Sawyer sweet-talks Edith into admitting another deranged vagrant into Shady Palms, Polish immigrant Mischa Rudinski. Shortly after Mischa arrives, Charity Chandler arrives at Shady Palms to look into the disappearance of her twin sister Faith, Sawyer's predecessor, whom Edith murdered. After Charity leaves, Edith murders Mischa, having grown weary of listening to his incessant anti-socialist rants.

Suspicious of Shady Palms, Charity seeks aid from Sergeant Gallagher, but he simply tells her that he might question Edith if Faith does not reappear in a day or two. Taking matters into her own hands, Charity sneaks into Shady Palms and finds the bodies in the garage. After Edith stabs her to death, Sergeant Gallagher calls and makes an appointment to speak to Edith about Faith. Edith tries to cover up the smell of her and Gordon's victims with lime, but this backfires when the substance drives out into the street the rats that were feeding on the bodies, dragging pieces of human tissue with them. This prompts Sergeant Gallagher to get a warrant to scour Shady Palms. When Gallagher appears with the warrant, Edith slumps on a couch and wordlessly sulks as Gordon calls to her from his room.

== Cast ==

- Priscilla Alden as Nurse Edith Mortley
- Albert Eskinazi as Doctor Gordon Mortley
- Frances Millard as Charity Chandler/Faith Chandler
- Irmgard Millard as Brownie
- Nick Millard as Sergeant David Gallagher
- Fred Sarra as Lieutenant Cal Bedowski

== DVD release ==

Slasher // Video released Death Nurse 2 and its predecessor on DVD in 2012. Limited to 997 copies, the DVD contains features such as two commentaries, interviews, and a short film titled Brownie Goes Shopping.

== Reception ==

Trash Film Guru's Ryan C. stated, "This is quite likely the most blatant, no-bones-about-it, complete waste of time ever put together by anyone for any reason, yet it never manages to be outright boring even though any rational analysis dictates that it certainly should be". In a review for Video Junkie Strikes Back from Beyond the Grave, William S. Wilson referred to Death Nurse 2 as a heavily padded and hilariously inept "assault on the senses".

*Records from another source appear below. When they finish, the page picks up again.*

-- ==== Sys2Proof/Tests/Slice0.lean ====
section
/-! SUPPORT. The tests: the checks of well-formedness, slots written out from the spec's encoding, one-tick
vectors of 95_test_vectors.md (their ids stand in the names), and a witness for the hypotheses of every
statement. Expected results are the spec's. -/

namespace Sys2Proof.Tests

open Sys2Proof.Machine

/-! ## Helpers -/

/-- The reset state with some registers and flags set by the host, and bytes in its RAM. -/
def host (r0 r1 r2 r7 sp flags : Word) (mem : Memory) : State :=
  { State.reset with
    x := #v[r0, r1, r2, 0, 0, 0, 0, r7]
    sp := sp
    flags := flags
    units := [.ram memSize mem] }

/-- The map TESTMAP of 95_test_vectors.md section 2.6. -/
def testMap : Node :=
  .unitReg 0x0000 (.range 0x100) .readWrite 0 <|
  .unitReg 0x00F0 (.range 0x20) .readWrite 1 <|
  .unitReg 0x2000 (.range 0x10) .readOnly 2 <|
  .unitReg 0x3000 (.range 0x10) .writeOnly 3 .empty

/-- The reset state over TESTMAP, with bytes in its units T1 to T4. -/
def onTestMap (r0 : Word) (t1 t2 t3 t4 : Memory) : State :=
  { State.reset with
    x := #v[r0, 0, 0, 0, 0, 0, 0, 0]
    map := testMap
    units := [.ram 0x100 t1, .ram 0x20 t2, .ram 0x10 t3, .ram 0x10 t4] }

/-- One tick of a program that is one slot. -/
def tick (S : Slot) (s : State) : Res State := step { s with prog := [.slot S] }

/-- What is looked at after a tick: some registers, FLAGS, and some bytes given as (unit, address). -/
def seen (r : Res State) (regs : List RegName) (bytes : List (Nat × Nat)) :
    Option (List Word × Word × List (Option Byte)) :=
  match r with
  | .next s => some (regs.map s.readReg, s.flags, bytes.map fun b => s.byteAt b.1 b.2)
  | .fault _ => none
  | .refused _ => none

/-- Registers in short. -/
def r0 : RegName := .gpr 0
def r1 : RegName := .gpr 1
def r2 : RegName := .gpr 2
def r7 : RegName := .gpr 7

/-! ## Well-formedness: an ill-formed term for each check (R18, R49, R73, R181) -/
theorem test_pc_is_no_operand : (Instr.mov (.reg .pc) (.const 0)).shapeError? =
    some .inadmissibleRegister := by decide

theorem test_flags_is_no_source : (Instr.push (.reg .flags)).shapeError? =
    some .inadmissibleRegister := by decide

theorem test_pc_in_an_address : (Instr.mov (.reg r0)
    (.memRel (.const 1) (.cons .add (.memAbs (.reg .pc)) .nil))).shapeError? =
    some .inadmissibleRegister := by decide

theorem test_memory_branch_target : (Instr.jmp (.memC 5)).shapeError? =
    some .memoryBranchTarget := by decide

theorem test_missing_operand : (Record.mk .add (some (.reg r0)) none).toInstr =
    .error .missingOperand := by decide

theorem test_extra_operand : (Record.mk .jmp (some (.const 1)) (some (.const 2))).toInstr =
    .error .extraOperand := by decide

theorem test_nop_takes_no_operand : (Record.mk .nop (some (.const 1)) none).toInstr =
    .error .extraOperand := by decide

theorem test_ill_formed_is_refused : exec (.jmp (.memC 5)) State.reset =
    .refused (.illFormedRecord .memoryBranchTarget) := rfl

theorem test_relative_needs_one_operator_less :
    mkRelative [.reg r1, .const 2] [] = .fault .malformedExpression ∧
    mkRelative [] [] = .fault .malformedExpression ∧
    mkRelative [.reg r1, .const 2] [.add] =
      .next (.memRel (.reg r1) (.cons .add (.const 2) .nil)) := ⟨rfl, rfl, rfl⟩

/-! ## Decoding: a slot of 95_test_vectors.md for each constructor -/
theorem test_decode_mov : decode 0x00A200002200A55A = .instr (.mov
    (.memRel (.reg (.gpr 1)) (.cons .add (.const 2) .nil)) (.const 0xA55A)) := by decide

Justin McKinney of The Bloody Pit of Horror gave Death Nurse 2 a 1 out 4, and wrote, "Possibly behind only Jerry Warren, Millard may actually be one of horror cinema's thriftiest filmmakers, seeing as how he managed to slap together a half dozen 80s horror features using next to no money, a consumer grade camcorder, his friends and family as 'actors' and a bare minimum of new footage. Here, he again liberally recycles scenes from both Criminally Insane (1973) and Satan's Black Wedding (1974); passing them off as Edith's nightmares. Since this is a follow-up, he's also able to pad things out even further by including clips from the first Death Nurse to help push the run-time up to a paltry 60 minutes. Again, there's a new title card for the film, but the same credits from Criminally Insane are re-run. The music from that film is also reused. It's set in the same exact Pepto Bismol-colored San Francisco house the other movies are set in, features most of the same 'actors' from the other movies and features the same aluminum foil-covered weapons for the close-up hacking/stabbing scenes. There are countless zoom shots, many close-ups of Edith's scowling face and numerous scenes of people sitting, sleeping, lounging on a couch or walking through the house that never seem to end".